This repository contains code for a Convolutional Neural Network (CNN) model to predict plant diseases using images. The model is trained on a dataset containing images of diseased plants and normal plants. Below is a brief explanation of the code structure and its functionalities: Dependencies
numpy: For numerical operations.
pandas: For data manipulation and analysis.
matplotlib: For data visualization.
opencv-python: For image processing.
scikit-learn: For machine learning utilities like data splitting and label binarization.
PIL: Python Imaging Library for opening, manipulating, and saving many different image file formats.
keras: Deep learning library for creating and training neural networks.
tensorflow: Backend for Keras, providing support for building deep learning models.
Overview of the Code
Data Visualization
12 random images from the dataset are plotted using Matplotlib to observe the images.
Image Preprocessing
Images are converted into numpy arrays and resized to a common size.
The dataset is normalized by dividing pixel values by 255.
Data Loading and Labeling
Images are loaded into arrays along with their corresponding labels.
Labels are encoded using one-hot encoding.
Model Architecture
A CNN model is defined using Keras Sequential API.
The model consists of Convolutional layers, MaxPooling layers, Flatten layer, and Dense layers.
Model Training
The dataset is split into training, validation, and testing sets.
The model is trained on the training set and validated on the validation set.

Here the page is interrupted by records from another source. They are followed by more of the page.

-- ==== Sys2Proof/Machine/Core.lean ====
section
/-! DEFINITION. The machine as the host reads it. -/
def Sys2Proof.core : Host.Core := { State := Sys2Proof.Machine.State, Fault := Sys2Proof.Machine.Fault, Refusal := Sys2Proof.Machine.Refusal, step := Sys2Proof.Machine.step, reset := Sys2Proof.Machine.State.reset }
end

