-- ==== Sys2Proof/Certificates/Slice0/Obligations.lean ====
section
/-! DEFINITION. The statements for the provers. -/

open Sys2Proof Sys2Proof.Machine


/-- For every state: with command c at the front of its queue, step is exec of c on the state whose queue is the rest; with an empty queue, step answers the same state. The queue and the idle step are the model's own (the block takes its commands from outside). [The block's command queue (NOTES.md, Scope)] -/
def Obligations.StepRunsTheFrontCommand : Prop :=
  (∀ (c : Instr) (rest : List Instr) (s : State), s.pending = c :: rest → step s = exec c { s with pending := rest }) ∧
  (∀ s : State, s.pending = [] → step s = .next s)

/-- In the state after reset every byte of memory reads 0; ENG_BLOCK_LIMIT, STRM_AGE, DB_MASK and the EBITS of every fill group of every engine, FCT_AGE of every decoder, FH_n_VLAN of every port, PLEN and MOD_c_TXAMP of every modem channel, FAB_DEVID, FAB_MCG_n_CFG, PWR_IDLE and the number of stages that ISTEP gives hold the tables' values; no command waits; and each sparse map has strictly rising keys and lists nothing equal to what an unlisted key reads as. The queue and the canonical form are the model's own. [Table 2.15; Table 2.16; Table 3.13; Table 9.7; Table 9.8; Table 11.12; Table 13.13; Table 17.6; Table 19.5; Table 21.7; Table 21.10] -/
def Obligations.ResetIsCanonical : Prop :=
  State.reset.canonical = true ∧ State.reset.pending = [] ∧ (∀ a, State.reset.byte a = 0) ∧
  (∀ e : Fin 8, State.reset.regN (key e.val (CTU + 0x24)) = 0xFFFFFFFF ∧ State.reset.regN (key e.val (CTU + 0x4000C)) = 0x1000 ∧
    State.reset.regN (key e.val (CTL + 0x301008)) = 0xFFFFFFFF ∧
    ∀ g : Fin 8, State.reset.regN (key e.val (CTU + 0x4010C + 16 * g.val)) = 2) ∧
  (∀ f : Fin 8, State.reset.regN (key (0x10 + f.val) (CTU + 8)) = 0x1000) ∧
  (∀ p : Fin 16, State.reset.regN (key (0x20 + p.val) (CTU + 0x20)) = 0x7000) ∧
  (∀ c : Fin 8, State.reset.fld (chKey c.val 0) 27 20 = 32 ∧ State.reset.regN (chKey c.val 0xC) = 0x4000) ∧
  State.reset.regN (key 0x60 (CTL + 0x1000)) = 0x10 ∧
  (∀ n : Fin 32, State.reset.regN (key 0x60 (CTL + 0x1104 + 16 * n.val)) = 0x04000000) ∧
  State.reset.powerStages = 3 ∧ State.reset.regN (pwrKey 0x10C) = 0x100

/-- For every state in canonical form, if step answers a next state then that state is in canonical form too: equal memories stay equal data whatever command runs. [Chapter 2 (address map); Chapter 16 (memory)] -/
def Obligations.EveryStepKeepsCanonicalForm : Prop :=
  ∀ s t : State, s.canonical = true → step s = .next t → t.canonical = true

/-- For every command and every state, exec answers a next state; in it the queue of waiting commands is the same, the fused grade, suffix, disabled-unit map and serial number are the same, and the anti-rollback counter has not fallen. [R3; R530; Table 21.7] -/
def Obligations.EveryCommandAnswersAndKeepsTheFuses : Prop :=
  ∀ (c : Instr) (s : State), ∃ t, exec c s = .next t ∧ t.pending = s.pending
    ∧ t.fuse.gradeA = s.fuse.gradeA ∧ t.fuse.xSuffix = s.fuse.xSuffix ∧ t.fuse.dismap = s.fuse.dismap
    ∧ t.fuse.serial = s.fuse.serial ∧ s.fuse.svn ≤ t.fuse.svn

Training history is recorded to monitor the model's performance over epochs.
Model Evaluation and Saving
The trained model is evaluated on the testing set to calculate accuracy.
The model, its architecture, and weights are saved for future use.
Result Visualization
The accuracy of the model over epochs is plotted.
An example image from the testing set is shown along with its original and predicted labels.
Running the Code
To run the code:
Ensure all dependencies are installed.
Modify the paths to the dataset according to your directory structure.
Execute the code sequentially.
This README.md provides an overview of the project and its functionalities. For more detailed information, refer to the comments within the code.